Net Capital Rule - Net Capital Rule in Financial Crisis Inquiry Commission Report

Net Capital Rule in Financial Crisis Inquiry Commission Report

The Financial Inquiry Crisis Report ("FCIC Report") issued by the FCIC on January 27, 2011, presented the FCIC majority's view of the effect of the 2004 net capital rule change on leverage by stating: "Leverage at the investment banks increased from 2004 to 2007, growth that some critics have blamed on the SEC's change in the net capital rules…In fact, leverage had been higher at the five investment banks in the late 1990s, then dropped before increasing over the life of the CSE program—a history that suggests that the program was not solely responsible for the changes."

Thus, while the FCIC Report identified leverage, especially leverage at investment banks, as an important feature of the financial crisis, it did not identify the 2004 net capital rule change as creating or permitting that leverage. The FCIC Report also noted the 18 month delay before all the CSE Holding Companies qualified for the CSE Program. While the FCIC Report did not draw any conclusion from this delay beyond including it in a general critique of the SEC's execution of the CSE Program, as described in Section 5.2 above the delay eliminates the 2004 rule change from playing a role in any increase in CSE Holding Company leverage in 2004. Because they all only entered the CSE Program at the beginning of their 2006 fiscal years, the delay eliminates the 2004 rule change from playing a role in any 2005 leverage increases reported by Bear Stearns, Lehman Brothers, or Morgan Stanley.

The FCIC Report was highly critical of the SEC's implementation of the CSE Program, rejected former SEC Chairman Christopher Cox's assertion that the program was "fatally flawed" by being voluntary, and specifically concluded that the SEC failed to exercise the powers it had under the CSE Program to restrict the "risky activities" of CSE Holding Companies and to "require them to hold adequate capital and liquidity for their activities." The SEC did not have those powers before 2004 and only gained them through the CSE Program.

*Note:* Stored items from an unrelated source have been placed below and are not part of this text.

/-- THERMAL_SAMPLE stores the readings and keeps the highest of the period and of THM_MAX. GOVERNOR_PERIOD at a millisecond, without VR_ALERT_N in it, moves the level up 20 at 100.0 degrees and above, keeps it above 98.0 and lowers it by 10 otherwise, between 0 and 2,000; with one it keeps the level. VR_ALERT_N sets the level to 2,000. Both leave every partition's last sent stretch at the value of its slack and the level, where that is at most 1,023. STRETCH_ACTIVATION puts what has come due in force and changes no round. -/
def Obligations.GovernorSetsStretch : Prop :=
  (∀ (rs : List Int) (s : State), s.life = .running ∨ s.life = .rom → s.power.state ≠ .p3 → rs.length = 49 → (∀ r ∈ rs, -2048 ≤ r ∧ r < 2048) →
    ∃ t m, exec (.thermalSample rs) s = .next t ∧ m ∈ rs ∧ (∀ r ∈ rs, r ≤ m) ∧ t.power = { s.power with readings := rs, periodMax := some (max (s.power.periodMax.getD m) m) } ∧
      sgn 12 (t.reg (pwrBase + 0x48)) = max (sgn 12 (s.reg (pwrBase + 0x48))) m ∧ OnlyRegs s t [pwrBase + 0x48] ∧ t = { s with power := t.power, regs := t.regs, fresh := t.fresh }) ∧
  (∀ s : State, s.serves = true → s.devtime % 400000 = 0 → s.power.lastPeriod < s.devtime →
    ∃ t, exec .governorPeriod s = .next t ∧ t.power.lastPeriod = s.devtime ∧ t.power.vrAlert = false ∧
      t.power.g = (if s.power.vrAlert = true then s.power.g else nextLevel s.power.g s.periodReading) ∧
      (s.power.vrAlert = false → ∀ p, p < 24 → p < s.parts.length →
        let v := match s.slackOf p with | some k => stretchAt (nextLevel s.power.g s.periodReading) k | none => 0
        v ≤ 1023 → t.lastSent p = v) ∧
      (∀ p, t.round p = s.round p) ∧ t.wells = s.wells ∧ t.lantus = s.lantus ∧ t.qps = s.qps) ∧
  (∀ (g : Nat) (x : Int), (400 ≤ x → nextLevel g x = min 2000 (g + 20)) ∧ (392 < x → x < 400 → nextLevel g x = g) ∧ (x ≤ 392 → nextLevel g x = g - 10)) ∧
  (∀ s : State, s.life = .running → s.alive = true →
    ∃ t, exec .vrAlertN s = .next t ∧ t.power.g = 2000 ∧ t.power.vrAlert = true ∧ t.reg (pwrBase + 0x4C) = min (s.reg (pwrBase + 0x4C) + 1) 0xFFFFFFFF ∧
      (∀ p, p < 24 → p < s.parts.length →
        let v := match s.slackOf p with | some k => sFloor k | none => 0
        v ≤ 1023 → t.lastSent p = v) ∧
      (∀ p, t.round p = s.round p) ∧ t.wells = s.wells ∧ t.lantus = s.lantus ∧ t.qps = s.qps) ∧
  (∀ (p : Nat) (s : State), s.alive = true → p < s.parts.length →
    ∃ t, exec (.stretchActivation p) s = .next t ∧ (t.part p).stretch = s.stretchOf p ∧
      (t.part p).stretchNext = (s.part p).stretchNext.filter (fun e => decide (s.devtime < e.2)) ∧ (∀ q, t.round q = s.round q) ∧ t = { s with parts := t.parts })

/-- THERMAL_TRIP at 115.0 degrees or above and PWR_FAIL_N stop the device, record their cause and leave no session, memory or IDE key. PLL_LOCK_LOST stops it and records its cause. PWR_FAIL_DEASSERT releases the pin and starts nothing. POWER_LOSS and POWER_ON_RESET leave every register at its reset value, DEVTIME zero, no partition or memory contents, and the OTP: slot values, firmware floor and the debug fuse. DEVICE_RESET does the same but keeps DEVTIME and debug arming, and is ignored while THERMTRIP_N is asserted. -/
def Obligations.StopsAndResets : Prop :=
  (∀ s : State, s.life ≠ .off → s.life ≠ .held →
    let gone := fun (t : State) => t.life = .stopped ∧ (∀ p, (t.session p).kLink = [] ∧ (t.session p).kMem = [] ∧ (t.session p).kShare = [] ∧ (t.session p).kIde = []) ∧
      (∀ w, (t.well w).lpxKey = []) ∧ (∀ i ∈ t.host.ide, i.keys = []) ∧ (∀ e ∈ t.qps, e.2.txKey = [] ∧ e.2.rxKey = []) ∧ t.lantus = s.lantus ∧ t.devtime = s.devtime
    (s.power.state ≠ .p3 → s.thermTrip = false → 460 ≤ s.hottest.2 →
      ∃ t, exec .thermalTrip s = .next t ∧ gone t ∧ t.thermTrip = true ∧ t.regBits (logBase + 0x804) 4 4 = 1) ∧
    (∃ t, exec .pwrFailN s = .next t ∧ gone t ∧ t.pwrFailLow = true ∧ t.regBits (logBase + 0x804) 5 5 = 1)) ∧
  (∀ s : State, s.timeRuns = true → s.power.pllLocked = true →
    ∃ t, exec .pllLockLost s = .next t ∧ t.life = .stopped ∧ t.power = { s.power with pllLocked := false } ∧ t.regBits (logBase + 0x804) 1 1 = 1 ∧
      t.parts = s.parts ∧ t.wells = s.wells ∧ t.lantus = s.lantus) ∧
  (∀ s : State, s.life ≠ .off → s.pwrFailLow = true → ∃ t, exec .pwrFailDeassert s = .next t ∧ t.pwrFailLow = false ∧ t.life = s.life ∧
    t = { s with pwrFailLow := false, log := t.log, regs := t.regs, fresh := t.fresh }) ∧
  (∀ s : State,
    let cleared := fun (t : State) => t.regs = [] ∧ t.parts = State.reset.parts ∧ t.wells = State.reset.wells ∧ t.qps = [] ∧ t.cmds = [] ∧ t.plan = {} ∧
      t.access = State.reset.access ∧ t.log = {} ∧ t.lantus.fwFloor = s.lantus.fwFloor ∧ t.lantus.debugDisabled = s.lantus.debugDisabled ∧
      t.lantus.keys.map KeySlot.value = s.lantus.keys.map KeySlot.value ∧ t.lantus.keys.map KeySlot.otp = s.lantus.keys.map KeySlot.otp ∧ t.pending = s.pending
    (s.life ≠ .off → ∃ t, exec .powerLoss s = .next t ∧ t.life = .off ∧ t.devtime = 0 ∧ cleared t) ∧
    (s.life = .off → ∃ t, exec .powerOnReset s = .next t ∧ t.life = .held ∧ t.devtime = 0 ∧ cleared t) ∧
    (s.life ≠ .off → s.thermTrip = false → ∃ t, exec .deviceReset s = .next t ∧ t.life = .held ∧ t.devtime = s.devtime ∧
      t.lantus.debugArmed = s.lantus.debugArmed ∧ t.lantus.debugEnabled = false ∧ cleared t) ∧
    (s.thermTrip = true → exec .deviceReset s = .next s))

The persistent confusion about the application of the net capital rule to CSE Holding Companies, however, resurfaced in the FCIC Report. After explaining the net capital rule applied to broker-dealers, not their parent holding companies, the FCIC Report misquoted the 2009 Sirri Speech as stating "investment bank net capital was stable, or in some cases increased, after the rule change." As a more serious indication of continuing misunderstanding of the 2004 rule change, on the day the FCIC issued its report (January 27, 2011) economist Robert Hall addressed an MIT symposium on economics and finance. In describing the background to the financial crisis he stated: "I think that the one most important failure of regulation is easy to identify. In 2004 the SEC removed its capital requirements on investment banks… So the reason that Lehman was able to do what it did, which proved so destructive, was that it had no limits on the amount of leverage it could adopt."